Members of the Ad hoc Committee of the House of Representatives investigating the governing lease of Federal Government-owned assets yesterday expressed shock that a federal government investment built with a loan of $490m was valued at $17m after the KPMG audit.
The investment, a security network of about 700 base stations called the National Public Securities Communications Systems (NPSCS) began in 2008 and was commissioned in 2012.
The objective was to provide advanced communications capabilities for the police and other security agencies. At the resumed hearing of the Committee on Wednesday, members were stunned by the revelation.
Director for Projects of MTS Technologies, Mathew Udanogh whose company was to run the project through a concession agreement however disclosed investigating Committee led by Hon Daniel Asuquo that they were to manage the network for 33 years.
He said the first three years was to set up the place before operating for profit. He said the concession agreement calls for a minimum investment of $100 million towards rehabilitation of the network.
“It is a security network, a telecommunications network that was built and commissioned approximately 2012. It was built with a technology called CDMA. The sponsoring Ministry is the Ministry of Police Affairs. It is a network of about 700 base stations and towers built around the country.”

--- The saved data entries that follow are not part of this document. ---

/-- What the rows of member `m` read. -/
def AttnOp.parts (s : State) (o : AttnOp) (j : Job) (m sid pos core : Nat) : List Part :=
  (List.range o.npos).flatMap fun t => (List.range o.hq).map fun h =>
    let lines := (m * o.npos + t) * o.lines
    let mine := h :: if o.kvwr && h == 0 then tab (2 * o.hkv) fun i => o.hq + i else []
    { unit := o.row m t h, core := core
      elems := mine.flatMap fun l => tab o.dh fun i => (o.qkv, (lines + l) * o.dh + i)
      runs := (o.kvRuns s j sid pos (pos + t) (h / (o.hq / o.hkv))).eraseDups }

/-! ### Rows (10 R336-R338) -/

/-- Every occurrence in a unit. -/
def Rep.in (u : OUnit) (r : Rep) : Rep := ⟨r.fl, r.occs.map fun o => { o with unit := u }⟩

/-- A sum on the array in K-groups of `gk` terms: the group and its report (04 R125). -/
def attnSum (f : AccFmt) (gk split row col : Nat) (ts : List (Option (Opd × Opd × List LogVal))) : Acc × Rep :=
  (chunksOf gk (ts.length + 1) ts).zipIdx.foldl (fun (a : Acc × Rep) g =>
    let old := a.2.occs.any fun u => u.unit == .accum && u.fl &&& fOF != 0
    let k := logKg f 16 split row col g.2 old a.1 g.1
    (k.1, a.2.and k.2)) (Acc.none, Rep.nil)

/-- The accumulator format of an operation. -/
def AttnOp.fmt (o : AttnOp) : AccFmt := if o.acc == 2 then .cf32 else .f32

/-- One admitted position as its row sees it: score with its report, the value row, and whether it is poisoned. -/
structure KvPos where
  x : Nat
  v : List Opd
  rep : Rep
  bad : Bool

/-- A position's score against a query (10 R336). A key element feeds every output of the row, a value element the output of its index
(03 R102): `i` is the position's place in its block. -/
def kvPos (s : State) (x : Ctx) (o : AttnOp) (j : Job) (sid row p i h : Nat) (q : List Opd) : KvPos :=
  let k := kvRow s x o j sid p 0 h
  let v := kvRow s x o j sid p 1 h
  let r := attnSum o.fmt 128 0 row 0 ((q.zip k).map fun z => some (z.1, z.2, []))
  let u := r.1.outcome
  let conv := Rep.all (k.zipIdx.map (fun d => Rep.of d.1.fl .array row 0 (d.2 / 128)) ++
    v.zipIdx.map fun d => Rep.of d.1.fl .array row d.2 (i / 512))
  ⟨u.1, v, (r.2.in .array).and ((Rep.of (if r.1.special then 0 else u.2) .array row 0 0).and conv), (k ++ v).any fun d => d.bad⟩

/-- A term as it enters the array: LOG16, or in two pieces (10 R337; 02 R66, R79). -/
def termOpd (split v : Nat) : Opd :=
  if split == 0 then Opd.one (f32ToLog16 v) false
  else let p := split3 v; ⟨p.1.1, p.1.2.1, 0, 0, p.2, false⟩

/-- The running state of a row: maximum, sum, weighted sums, and the report of all its work (10 R337). -/
structure AttnSt where
  m : Nat
  s : Acc
  o : List Acc
  rep : Rep

/-- The first state of a row. -/
def AttnSt.start (o : AttnOp) : AttnSt := ⟨inf32 + 0x80000000, Acc.none, List.replicate o.dh Acc.none, Rep.nil⟩

/-- The report of operations whose result every output of a row depends on (03 R102). -/
def rowOps (row : Nat) (l : List Flags) : Rep := Rep.all (l.map fun f => Rep.of f .sfu row 0 noKgrp)

/-- The weighted sums of one block from its terms (10 R337). -/
def blockOut (o : AttnOp) (row : Nat) (ts : List (Option Nat)) (ps : List (Option KvPos)) : List Acc × Rep :=
  let es := ts.map fun t => t.map (termOpd o.split)
  let none' := Opd.one (0, 0) false
  let rs := tab o.dh fun d =>
    attnSum o.fmt 512 o.split row d ((es.zip ps).map fun z => match z.1, z.2 with
      | some t, some p => some (t, p.v.getD d none', [])
      | _, _ => none)
  let conv := Rep.all (es.zipIdx.map fun e => match e.1 with
    | some t => Rep.of t.fl .array row 0 (e.2 / 512)
    | none => Rep.nil)
  (rs.map Prod.fst, (Rep.all (rs.map fun r => r.2)).in .array |>.and conv)

/-- Weighted sums rescaled by the factor of a sum, with the flags of each (08 R265). -/
def scaleAll (κ a b : Nat) (l : List Acc) : List (Acc × Flags) := l.map (smScale κ a b)

/-- Two lists of weighted sums added, with the flags of each: an IV where infinities of both signs first meet (03 R93). -/
def joinSums (a b : List (Acc × Flags)) : List (Acc × Flags) :=
  (a.zip b).map fun z =>
    let r := cadd z.1.1 z.2.1
    (r.1, z.1.2 ||| z.2.2 ||| r.2 ||| fIf (r.1.clash && !z.1.1.clash && !z.2.1.clash) fIV)

/-- The report of weighted sums by output (10 R338). -/
def sumsRep (row : Nat) (l : List (Acc × Flags)) : Rep := Rep.all (l.zipIdx.map fun v => Rep.of v.1.2 .array row v.2 noKgrp)

/-- One block of a row; a position that is not admitted is absent (08 R265; 10 R337). -/
def attnBlock (o : AttnOp) (row : Nat) (a : AttnSt) (ps : List (Option KvPos)) : AttnSt :=
  let κ := o.kappa
  let low := inf32 + 0x80000000
  let mb := maxOf (ps.filterMap fun p => p.map KvPos.x)
  let ts := ps.map fun p => match p with
    | some p => if mb == low then (none, f0) else smTerm κ p.x mb
    | none => (none, f0)
  let sb := blockSum (ts.map fun t => match t.1 with | some v => Acc.ofTerm v | none => Acc.none)
  let ob := blockOut o row (ts.map Prod.fst) ps
  let mn := (fminmax true a.m mb).1
  let up := !a.s.empty && fltV a.m mn
  let dn := !sb.1.empty && fltV mb mn
  let keep (l : List Acc) : List (Acc × Flags) := l.map fun v => (v, f0)
  let s1 := if up then smScale κ a.m mn a.s else (a.s, f0)
  let o1 := if up then scaleAll κ a.m mn a.o else keep a.o
  let s2 := if dn then smScale κ mb mn sb.1 else (sb.1, f0)
  let o2 := if dn then scaleAll κ mb mn ob.1 else keep ob.1
  let sr := cadd s1.1 s2.1
  let or' := joinSums o1 o2
  ⟨mn, sr.1, or'.map Prod.fst,
   Rep.all [a.rep, rowOps row (ts.map Prod.snd ++ [sb.2, s1.2, s2.2, sr.2]), ob.2, sumsRep row or']⟩

/-- A row against the final maximum in the Tsuron 2 order (08 R270, R271; DESIGN CHOICE, log 9): terms, their sum, weighted sums by block. -/
def attnCompat (b : FnBank) (o : AttnOp) (row m : Nat) (bs : List (List (Option KvPos))) : AttnSt × Nat :=
  let term (p : Option KvPos) : Option Nat × List Flags := match p with
    | none => (none, [])
    | some p =>
      let d := fsub p.x m
      let a := fmul o.kappa d.1
      let e := evalFn b true 1 a.1
      if p.x == inf32 + 0x80000000 then (some 0, []) else (some e.1, [d.2, a.2, e.2])
  let ts := bs.map fun l => l.map term
  let t := sumOf true ((ts.flatten).filterMap Prod.fst)
  let r := (ts.zip bs).foldl (fun (a : List Acc × Rep) z =>
    let ob := blockOut o row (z.1.map Prod.fst) z.2
    let c := joinSums (a.1.map fun v => (v, f0)) (ob.1.map fun v => (v, f0))
    (c.map Prod.fst, Rep.all [a.2, ob.2, sumsRep row c])) (List.replicate o.dh Acc.none, Rep.nil)
  (⟨m, Acc.none, r.1, (rowOps row ((ts.flatten).flatMap Prod.snd ++ [t.2])).and r.2⟩, t.1)

/-- The outputs of one row, the report of its work, and whether it was fully masked (10 R337, R338; 08 R266, R267): scores and weighted
sums report as the array, the rest as the special-function unit. -/
def attnOut (b : FnBank) (o : AttnOp) (row : Nat) (bs : List (List (Option KvPos))) : List Nat × Rep × Bool :=
  let all (v : Nat) : List Nat := List.replicate o.dh v
  let xs := bs.flatMap fun l => l.filterMap fun p => p.map KvPos.x
  let m := maxOf xs
  if xs.any isNan32 then (all nan32, Rep.nil, false)
  else if m == inf32 then (all nan32, rowOps row [fIV], false)
  else if m == inf32 + 0x80000000 then (all 0, Rep.nil, true)
  else
    let r : AttnSt × Nat × Flags :=
      if o.compat then let c := attnCompat b o row m bs; (c.1, c.2, f0)
      else
        let a := bs.foldl (attnBlock o row) (.start o)
        (a, a.s.outcome.1, a.s.outcome.2)
    let q := evalFn b o.compat 3 r.2.1
    let us := r.1.o.map fun v => let u := v.outcome; (u.1, if v.special then f0 else u.2)
    let ys := us.map fun u => fmul u.1 q.1
    (ys.map Prod.fst,
     Rep.all ([r.1.rep, rowOps row [r.2.2, q.2]] ++ us.zipIdx.map (fun u => Rep.of u.1.2 .array row u.2 noKgrp) ++
       [rowRep .sfu row 0 noKgrp (ys.map Prod.snd)]), false)

/-- The positions that a row at query position `t` admits, by blocks of 4,096 from position 0 (10 R336, R337). -/
def rowBlocks (s : State) (x : Ctx) (o : AttnOp) (j : Job) (sid row t h : Nat) (q : List Opd) : List (List (Option KvPos)) :=
  let lo := if o.win == 0 then 0 else t + 1 - o.win
  tab (t / 4096 + 1) fun b =>
    tab (min 4096 (t + 1 - 4096 * b)) fun i =>
      let p := 4096 * b + i
      if p < lo then none else some (kvPos s x o j sid row p i h q)

/-- The query elements of a row (10 R336). -/
def AttnOp.query (s : State) (x : Ctx) (o : AttnOp) (m t h : Nat) : List Opd :=
  tab o.dh fun i => qkvOpd s x o.qkv (((m * o.npos + t) * o.lines + h) * o.dh + i)

/-- The blocks of a row of member `m` of sequence `sid` at position `pos`. -/
def AttnOp.rowOf (s : State) (x : Ctx) (o : AttnOp) (j : Job) (m sid pos t h : Nat) : List (List (Option KvPos)) :=
  rowBlocks s x o j sid (o.row m t h) (pos + t) (h / (o.hq / o.hkv)) (o.query s x m t h)

/-- A row's running state after its first `k` blocks that hold an admitted position (08 R265; 13 R436). -/
def attnUpTo (s : State) (x : Ctx) (o : AttnOp) (j : Job) (m sid pos t h k : Nat) : AttnSt :=
  let first := (if o.win == 0 then 0 else pos + t + 1 - o.win) / 4096
  ((o.rowOf s x j m sid pos t h).take (first + k)).foldl (attnBlock o (o.row m t h)) (.start o)

/-- The work items of a row at query position `t`: one for each block that holds a position it admits, on the member's core (10 R339). -/
def AttnOp.blockItems (o : AttnOp) (core t : Nat) : List (Nat × Bool) :=
  List.replicate (t / 4096 + 1 - (if o.win == 0 then 0 else t + 1 - o.win) / 4096) (core, true)

/-- The tile of one row: member `m` of sequence `sid` at position `pos`, its query position `t` and head `h`. -/
def attnTile (s : State) (x : Ctx) (o : AttnOp) (j : Job) (m sid pos core t h : Nat) : Tile :=
  let x := { x with core := core }
  let row := o.row m t h
  let q := o.query s x m t h
  let bs := o.rowOf s x j m sid pos t h
  let r := attnOut (fnBank s) o row bs
  let ps := bs.flatMap fun l => l.filterMap id
  let bad := q.any (fun d => d.bad) || ps.any fun p => p.bad
  let w := o.y.emit s x row 0 (r.1.map fun v => (v, bad))
  let rep := Rep.all ([if h == 0 then kvRep s x o m t else Rep.nil] ++
    q.zipIdx.map (fun d => Rep.of d.1.fl .array row 0 (d.2 / 128)) ++ ps.map (fun p => p.rep) ++ [r.2.1, rowRep .sfu row 0 noKgrp w.2])
  ⟨row, row, w.1, rep, (if bad then o.dh else 0) + unassured o.y (tab o.dh fun i => row * o.dh + i), core, 0,
    b2n r.2.2, 0, 0, [], 0, 0, row, o.blockItems core (pos + t)⟩

/-- The tiles of a member's rows in order, cut where a broken walk fails to give an element (12 R376). -/
def attnTiles (s : State) (x : Ctx) (o : AttnOp) (j : Job) (m sid pos core : Nat) : List Tile × Option (Nat × Nat × Nat) :=
  takeTiles (tab (o.npos * o.hq) fun k =>
    let t := k / o.hq
    let h := k % o.hq
    let lines := (m * o.npos + t) * o.lines
    (missing s x (((if o.kvwr && h == 0 then tab (2 * o.hkv) fun i => o.hq + i else []) ++ [h]).flatMap (fun l =>
        tab o.dh fun i => (o.qkv, (lines + l) * o.dh + i)) ++ tab o.dh fun i => (o.y, o.row m t h * o.dh + i)),
      fun _ => attnTile s x o j m sid pos core t h))

/-! ### ATTN as a command -/

/-- The members' positions and cores. -/
def memberOf (s : State) (sid : Nat) : Member :=
  match seqRec s sid with
  | some y => { sid := sid, pos := y.pos, core := y.core }
  | none => { sid := sid }

/-- Runs the members one after another: keys and values are written first, then the rows are computed; `none` when a page cannot
be had. -/
def attnMembers (s : State) (j : Job) (o : AttnOp) : List (Member × Nat) → Option (State × List Tile × Option (Nat × Nat × Nat))
  | [] => some (s, [], none)
  | (m, i) :: l =>
    if m.phase == .ended then attnMembers s j o l
    else match writeRuns true j.q j.n m.core o.kvCode s (kvWrites s j.ctx o i m.sid m.pos) with
    | none => none
    | some s =>
      let reads := o.pages m.pos
      let s := logUnmapped s j.loc (reads.map fun v => (m.sid, v))
      let s := countNeaps s j.q j.n (neapPages s j m.sid reads).length
      let t := attnTiles s j.ctx o j i m.sid m.pos m.core
      match t.2 with
      | some f => some (s, t.1, some f)
      | none => (attnMembers s j o l).map fun r => (r.1, t.1 ++ r.2.1, r.2.2)

/-- Every member's KV pages are reached. -/
def attnReach (s : State) (j : Job) (o : AttnOp) (ms : List Member) : Bool × State :=
  ms.foldl (fun (a : Bool × State) m =>
    match a.2.job j.q j.n with
    | none => a
    | some j =>
      if m.phase == .ended then a
      else
        let r := reachKv a.2 j m.core m.sid (streamDeadline a.2 j m) (o.pages m.pos) (o.wpages m.pos)
        (a.1 && r.1, r.2)) (true, s)

/-- Positions in the longest row of a member at position `pos`. -/
def AttnOp.longest (o : AttnOp) (pos : Nat) : Nat := if o.win == 0 then pos + o.npos else min o.win (pos + o.npos)

/-- What the rows of all members read. -/
def AttnOp.allParts (s : State) (o : AttnOp) (j : Job) (ms : List Member) : List Part :=
  (ms.zipIdx.filter fun m => m.1.phase != .ended).flatMap fun m => o.parts s j m.2 m.1.sid m.1.pos m.1.core

/-- ATTN runs once its members stand in slots and its operands and pages are reached (10 R334-R338). -/
def attnGo (s : State) (j : Job) (o : AttnOp) : State :=
  let ms := j.members.map fun m => if m.phase == .ended then m else { memberOf s m.sid with missed := m.missed }
  if o.compat && ms.any fun m => m.phase != .ended && decide (2 ^ 20 < o.longest m.pos) then reject s j 1 1 0
  else
    let p := attnReach s j o ms
    if !p.1 then p.2
    else p.2.withJob j.q j.n fun s j => withOperands s j j.ctx [o.qkv] (o.allParts s j ms) fun s j =>
      match takePages s j fun s => (attnMembers s j o ms.zipIdx).map fun r => (r.1, r.2) with
      | (none, s) => s
      | (some (s, ts, f), _) => s.withJob j.q j.n fun s j =>
        let ns := ms.map fun m =>
          if m.phase == .ended then m
          else { m with
            phase := .issued
            neap := !(neapPages s j m.sid (o.pages m.pos)).isEmpty }
        let s := runTiles s { j with members := ns } ts f
        pumpWrites (settle (endRows s j.q j.n) j.q j.n)

/-- A command has its members from the time that its set is first read, each waiting (09 R298, R301; 11 R368). -/
def withMembers (s : State) (j : Job) (sids : List Nat) : State :=
  if j.members.isEmpty then s.setJob { j with members := sids.map (memberOf s), total := sids.length, finished := 0 } else s

/-- ATTN starts: its members' deadlines hold from now on, and they are brought into slots (09 R285, R305). -/
def runAttn (s : State) (j : Job) (o : AttnOp) : State :=
  (withMembers s j o.sids).withJob j.q j.n fun s j =>
    let r := bringIn s j j.liveSids
    if !r.1 then r.2 else r.2.withJob j.q j.n fun s j => attnGo s j o

/-- ATTN. -/
def attnCmd (q : BitVec 6) (n : BitVec 16) (s : State) : State :=
  startRow 0x0A q.toNat n.toNat s (fun s j => prepAttn s j.ctx j.members.isEmpty j.cmd) runAttn

/-- ATTN. -/
def execAttn (q : BitVec 6) (n : BitVec 16) (s : State) : Host.Outcome State Fault Refusal := .next (attnCmd q n s)
/-- NEAP_STREAM_DEADLINE. -/
def execNeapStreamDeadline (d : BitVec 28) (lt : Dword) (s : State) : Host.Outcome State Fault Refusal :=
  .next (neapStreamDeadline d lt s)

end Sys2Proof.Machine
end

According to the Director, the original intention was that the network would be operated with government subventions and budgets approvals by the National Assembly, but the government decided to concession it which started in 2014.
Asuquo added that the Federal Executive Council approved the concession in 2019. “Thereafter they appointed a committee to select one of the top four accounting companies, KPMG, to do a nationwide audit of all the assets associated with this NPSCS. They conducted that audit and the conclusion of that audit, which led us to a full business case using the ICIC process and all of that information was resubmitted to the FEC and gave its approval for it to be entered to. This was in December 2020. In January 2021, the concession agreement was signed. “Our job is to rehabilitate a network with this investment and make services available to the police and other security agencies so they can have advanced communications capabilities. We provide the services to the police but also provide it in a more limited way to commercial customers. “There would be a three year rehabilitation period to bring up the network. All the equipment have to be replaced as it is an older technology. Network technologies have advanced since that time. So, in fact, we want to implement the latest technologies available. We would be launching with advanced technology. After three years, we engage fully in commercial services. “An audit was performed on that network to bring up what is its current value today and it came to approximately $17 million. This network was not used so all the base stations have to be totally replaced and it cannot be used for any other thing. “The vendors that built the network operated for six months and then they were no funds to continue operating and they stopped operating. Since that time there has been an effort to find out how to fund operations because it is one thing to build a network and it is another thing to fund operations. No provision was made in the loan for how to operate the network. “The expectation was that the National Assembly would provide subvention funds for operating the network which probably is not too efficient because you know the budget process and you are running a business. Every year you are expecting the government to give you the money that you will use to operate the network. That was not going to be very efficient. Eventually, they realized that the best way to run it was to have the private sector operate it on a commercial basis so that they can be generating funds to operate it”, he said.